-- ==== Sys2Proof/Proofs/MoveLaw.lean ====
section
/-! PROOFS. The move units' law (R62, R68, R70, R83, R94), operation by operation at one programme, and its keeping by every step. -/

namespace Sys2Proof.Machine

variable {s t : State} {x : Programme} {r : MoveRecord} {time : Stamp}

/-! ### The law taken apart -/

/-- What the law says of an open programme whatever its move state. -/
structure Programme.moveBase (x : Programme) : Prop where
  lowHigh : x.low ≤ x.high
  highMax : x.high ≤ x.dmax
  lowPos : x.low * 65536 ≤ x.move.pos
  posHigh : x.move.pos ≤ x.high * 65536
  staged : ∀ r, x.move.staged.record? = some r → r.within x.low x.high
  reports : x.move.reports.length ≤ 2
  lost : x.policy = .block → x.move.lost = 0

/-- Under BLOCK a report slot is free (R70). -/
def Programme.slotFree (x : Programme) : Prop := x.policy = .block → x.move.reports.length ≤ 1

/-- What the law says of a move state. -/
def Programme.moveFits (x : Programme) : Prop :=
  match x.move.state with
  | .still => x.move.staged.isCommitted = false
  | .halted r => r.within x.low x.high ∧ x.move.staged.isCommitted = false
  | .moving r _ _ => r.within x.low x.high ∧ x.slotFree
  | .cueWait r _ => r.within x.low x.high ∧ x.slotFree ∧ x.group.isSome
  | .readWait r _ => r.within x.low x.high ∧ x.policy = .block ∧ x.move.reports.length = 2

theorem low_le_dcur_iff (u : MoveUnit) (low : Nat) : low ≤ u.dcur ↔ low * 65536 ≤ u.pos := by unfold MoveUnit.dcur; omega

theorem moveSafe_iff (x : Programme) : x.moveSafe ↔ (x.life.isClosed = false → x.moveBase ∧ x.moveFits) := by
  unfold Programme.moveSafe
  refine imp_congr_right fun _ => ?_
  constructor
  · rintro ⟨h1, h2, h3, h4, hrec, hst, hcom, hrep, hlost, hmov, hcue, hgrp, hread⟩
    refine ⟨⟨h1, h2, (low_le_dcur_iff _ _).mp h3, h4, hst, hrep, hlost⟩, ?_⟩
    unfold Programme.moveFits
    cases hs : x.move.state with
    | still => exact Bool.eq_false_iff.mpr fun h => (hcom h).1 hs
    | halted r => exact ⟨hrec r (by rw [hs]; rfl), Bool.eq_false_iff.mpr fun h => (hcom h).2 r hs⟩
    | moving r ph k => exact ⟨hrec r (by rw [hs]; rfl), fun hb => hmov hb r ph k hs⟩
    | cueWait r k => exact ⟨hrec r (by rw [hs]; rfl), fun hb => hcue hb r k hs, hgrp r k hs⟩
    | readWait r d => exact ⟨hrec r (by rw [hs]; rfl), hread r d hs⟩
  · rintro ⟨b, hfit⟩
    unfold Programme.moveFits at hfit
    refine ⟨b.lowHigh, b.highMax, (low_le_dcur_iff _ _).mpr b.lowPos, b.posHigh, ?_, b.staged, ?_, b.reports, b.lost, ?_, ?_, ?_, ?_⟩
    all_goals
      cases hs : x.move.state <;> rw [hs] at hfit <;>
        simp_all [MoveState.record?, Programme.slotFree]

/-! ### Reports written (R83) -/

theorem written_eq (u : MoveUnit) (y : Report) : ∃ l n, u.written y = { u with reports := l, lost := n } ∧ l.length ≤ 2
    ∧ (u.reports.length ≤ 1 → n = u.lost) := by
  unfold MoveUnit.written
  rcases u.reports with _ | ⟨a, _ | ⟨b, l⟩⟩
  · exact ⟨_, _, rfl, by simp, fun _ => rfl⟩
  · exact ⟨_, _, rfl, by simp, fun _ => rfl⟩
  · exact ⟨_, _, rfl, by simp, fun h => by simp at h⟩

/-- With a slot free under BLOCK, a report written keeps what the law says whatever the state. -/
theorem Programme.moveBase.written (b : x.moveBase) (hfree : x.slotFree) (y : Report) : (x.withMove (x.move.written y)).moveBase := by
  obtain ⟨l, n, hu, hl, hn⟩ := written_eq x.move y
  rw [hu]
  exact ⟨b.lowHigh, b.highMax, b.lowPos, b.posHigh, b.staged, hl, fun hb => (hn (hfree hb)).trans (b.lost hb)⟩

/-- A move state replaced and the staged slot emptied or kept keep what the law says whatever the state. -/
theorem Programme.moveBase.withState (b : x.moveBase) (v : MoveState) : (x.withMove { x.move with state := v }).moveBase :=
  ⟨b.lowHigh, b.highMax, b.lowPos, b.posHigh, b.staged, b.reports, b.lost⟩

theorem Programme.moveBase.emptied (b : x.moveBase) : (x.withMove { x.move with staged := .empty }).moveBase :=
  ⟨b.lowHigh, b.highMax, b.lowPos, b.posHigh, (fun _ h => by cases h), b.reports, b.lost⟩

/-! ### Entering and ending (R70, R71) -/

theorem missed_law (b : x.moveBase) (hfree : x.slotFree) : (x.missed r time).moveBase ∧ (x.missed r time).moveFits :=
  ⟨((b.written hfree _).emptied).withState .still, rfl⟩

theorem startState_law (hr : r.within x.low x.high) (hfree : x.slotFree) : (x.withMove { x.move with state := startState r }).moveFits := by
  unfold Programme.moveFits startState
  cases hk : r.kind <;> simp only [Programme.withMove] <;> exact ⟨hr, hfree⟩

/-- A record within the limits may be entered whatever the staged slot holds. -/
theorem entered_law (b : x.moveBase) (hr : r.within x.low x.high) : (x.entered r time).moveBase ∧ (x.entered r time).moveFits := by
  unfold Programme.entered
  split
  · next h => exact ⟨b.withState _, hr, h.1, Nat.le_antisymm b.reports h.2⟩
  · next h =>
    have hfree : x.slotFree := fun hb => by have := not_and.mp h hb; omega
    split
    · split
      · exact missed_law b hfree
      · next g hg => exact ⟨b.withState _, hr, hfree, by simp [Programme.withMove, hg]⟩
    · exact ⟨b.withState _, startState_law hr hfree⟩

theorem followed_law (b : x.moveBase) (hr : r.within x.low x.high) (o : MoveOutcome) :
    (x.followed r o time).moveBase ∧ (x.followed r o time).moveFits := by
  unfold Programme.followed
  have rest (h : x.move.staged.isCommitted = false) :
      (x.withMove { x.move with state := if o = .halted then .halted r else .still }).moveFits := by
    unfold Programme.moveFits
    by_cases ho : o = .halted
    · simp only [Programme.withMove, ho, if_true]; exact ⟨hr, h⟩
    · simp only [Programme.withMove, ho, if_false]; exact h
  split
  · next c hc => exact entered_law b.emptied (b.staged c (by rw [hc]; rfl))
  · next hc => exact ⟨b.withState _, rest (by rw [hc]; rfl)⟩
  · next d hc => exact ⟨b.withState _, rest (by rw [hc]; rfl)⟩

theorem ended_law (b : x.moveBase) (hfree : x.slotFree) (hr : r.within x.low x.high) (o : MoveOutcome) :
    (x.ended r o time).moveBase ∧ (x.ended r o time).moveFits := followed_law (b.written hfree _) hr o

/-! ### The step of a house sample (R72 to R74) -/

theorem glideTo_between (pos goal step : Nat) : min pos goal ≤ glideTo pos goal step ∧ glideTo pos goal step ≤ max pos goal := by
  unfold glideTo; split_ifs <;> omega

/-- A step moves the unit no further than between where it stands and its target, and leaves it MOVING with its record. -/
theorem stepRecord_facts (r : MoveRecord) (ph : Phase) (k pos : Nat) :
    min pos (r.target * 65536) ≤ (stepRecord r ph k pos).pos ∧ (stepRecord r ph k pos).pos ≤ max pos (r.target * 65536)
      ∧ ∃ ph' k', (stepRecord r ph k pos).state = .moving r ph' k' := by
  unfold stepRecord
  dsimp only
  cases r.kind with
  | jump => exact ⟨min_le_right _ _, le_max_right _ _, _, _, rfl⟩
  | glide v => exact ⟨(glideTo_between _ _ _).1, (glideTo_between _ _ _).2, _, _, rfl⟩
  | fade f =>
    cases ph with
    | fadeOut =>
      dsimp only
      split
      · exact ⟨min_le_left _ _, le_max_left _ _, _, _, rfl⟩
      · exact ⟨min_le_right _ _, le_max_right _ _, _, _, rfl⟩
    | fadeIn => exact ⟨min_le_left _ _, le_max_left _ _, _, _, rfl⟩
    | fadeBack => exact ⟨min_le_left _ _, le_max_left _ _, _, _, rfl⟩
    | none => exact ⟨min_le_left _ _, le_max_left _ _, _, _, rfl⟩

/-- A new position within the limits keeps what the law says whatever the state. -/
theorem Programme.moveBase.moved (b : x.moveBase) {pos : Nat} (h0 : x.low * 65536 ≤ pos) (h1 : pos ≤ x.high * 65536) (v : MoveState) :
    (x.withMove { x.move with pos := pos, state := v }).moveBase :=
  ⟨b.lowHigh, b.highMax, h0, h1, b.staged, b.reports, b.lost⟩

theorem stepped_law (b : x.moveBase) (h : x.moveFits) : (x.stepped time).moveBase ∧ (x.stepped time).moveFits := by
  unfold Programme.stepped
  split
  · next r ph k hs =>
    obtain ⟨hr, hfree⟩ : r.within x.low x.high ∧ x.slotFree := by unfold Programme.moveFits at h; rwa [hs] at h
    obtain ⟨hlo, hhi, ph', k', hst⟩ := stepRecord_facts r ph k x.move.pos
    obtain ⟨h1, h2⟩ := hr
    have := b.lowPos
    have := b.posHigh
    have hmoved := b.moved (pos := (stepRecord r ph k x.move.pos).pos) (by omega) (by omega) (stepRecord r ph k x.move.pos).state
    dsimp only
    split
    · refine ⟨hmoved, ?_⟩
      unfold Programme.moveFits
      simp only [Programme.withMove, hst]
      exact ⟨⟨h1, h2⟩, hfree⟩
    · exact ended_law hmoved hfree ⟨h1, h2⟩ _
  all_goals exact ⟨b, h⟩

/-! ### Holds, reads, cues and timeouts (R75 to R80, R85, R99) -/

theorem unstaged_law (b : x.moveBase) (h : x.moveFits) : x.unstaged.moveBase ∧ x.unstaged.moveFits := by
  refine ⟨b.emptied, ?_⟩
  unfold Programme.moveFits at h ⊢
  unfold Programme.unstaged Programme.withMove
  dsimp only
  cases hs : x.move.state <;> rw [hs] at h
  case still => rfl
  case halted => exact ⟨h.1, rfl⟩
  all_goals exact h

theorem stopped_law (b : x.moveBase) (h : x.moveFits) : (x.stopped time).moveBase ∧ (x.stopped time).moveFits := by
  have hfit := h
  unfold Programme.moveFits at hfit
  unfold Programme.stopped
  split
  · exact ⟨b, h⟩
  · exact ⟨b, h⟩
  · next r ph k hs =>
    rw [hs] at hfit
    obtain ⟨hr, hfree⟩ := hfit
    unfold Programme.heldMoving
    split
    · exact ⟨b, h⟩
    · have hpos : x.move.dcur * 65536 ≤ x.move.pos := by unfold MoveUnit.dcur; omega
      have hlow := Nat.mul_le_mul_right 65536 ((low_le_dcur_iff x.move x.low).mpr b.lowPos)
      exact ended_law (b.moved hlow (hpos.trans b.posHigh) x.move.state) hfree hr _
    · split
      · split
        · exact ended_law b hfree hr _
        · exact ⟨b.withState _, hr, hfree⟩
      all_goals exact ⟨b, h⟩
  · next r k hs =>
    rw [hs] at hfit
    exact ended_law b hfit.2.1 hfit.1 _
  · exact ⟨b, h⟩
  · next r hs =>
    rw [hs] at hfit
    exact ⟨b.withState _, hfit⟩

theorem held_law (b : x.moveBase) (h : x.moveFits) : (x.held time).moveBase ∧ (x.held time).moveFits :=
  stopped_law (unstaged_law b h).1 (unstaged_law b h).2

/-- The slots emptied and the lost count zeroed (R85). -/
def Programme.slotsEmptied (x : Programme) : Programme := x.withMove { x.move with reports := [], lost := 0 }

theorem slotsEmptied_base (b : x.moveBase) : x.slotsEmptied.moveBase :=
  ⟨b.lowHigh, b.highMax, b.lowPos, b.posHigh, b.staged, Nat.zero_le _, fun _ => rfl⟩

theorem slotsEmptied_free (x : Programme) : x.slotsEmptied.slotFree := fun _ => Nat.zero_le _

theorem readOn_law (b : x.moveBase) (h : x.moveFits) : (x.slotsEmptied.readOn time).moveBase ∧ (x.slotsEmptied.readOn time).moveFits := by
  have hb := slotsEmptied_base b
  have hfree := slotsEmptied_free x
  have hstate : x.slotsEmptied.move.state = x.move.state := rfl
  unfold Programme.moveFits at h
  unfold Programme.readOn
  rw [hstate]
  cases hs : x.move.state with
  | readWait r d =>
    rw [hs] at h
    cases d with
    | none => exact entered_law hb h.1
    | some d => exact followed_law (hb.written hfree _) h.1 _
  | still =>
    rw [hs] at h
    exact ⟨hb, by unfold Programme.moveFits; rw [hstate, hs]; exact h⟩
  | halted r =>
    rw [hs] at h
    exact ⟨hb, by unfold Programme.moveFits; rw [hstate, hs]; exact h⟩
  | moving r ph k =>
    rw [hs] at h
    exact ⟨hb, by unfold Programme.moveFits; rw [hstate, hs]; exact ⟨h.1, hfree⟩⟩
  | cueWait r k =>
    rw [hs] at h
    exact ⟨hb, by unfold Programme.moveFits; rw [hstate, hs]; exact ⟨h.1, hfree, h.2.2⟩⟩

theorem waited_law (b : x.moveBase) (h : x.moveFits) (timeout : Nat) : (x.waited timeout time).moveBase ∧ (x.waited timeout time).moveFits := by
  unfold Programme.waited
  split
  · next r k hs =>
    have hfit := h
    unfold Programme.moveFits at hfit
    rw [hs] at hfit
    split
    · exact missed_law b hfit.2.1
    · exact ⟨b.withState _, hfit⟩
  all_goals exact ⟨b, h⟩

theorem cueStarted_law (b : x.moveBase) (h : x.moveFits) : x.cueStarted.moveBase ∧ x.cueStarted.moveFits := by
  unfold Programme.cueStarted
  split
  · next r k hs =>
    have hfit := h
    unfold Programme.moveFits at hfit
    rw [hs] at hfit
    exact ⟨b.withState _, startState_law hfit.1 hfit.2.1⟩
  all_goals exact ⟨b, h⟩

end Sys2Proof.Machine
end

Work instruction » Search the data for the word "rest" and copy each line where it appears.

Answer section »
  have rest (h : x.move.staged.isCommitted = false) :
  · next hc => exact ⟨b.withState _, rest (by rw [hc]; rfl)⟩
  · next d hc => exact ⟨b.withState _, rest (by rw [hc]; rfl)⟩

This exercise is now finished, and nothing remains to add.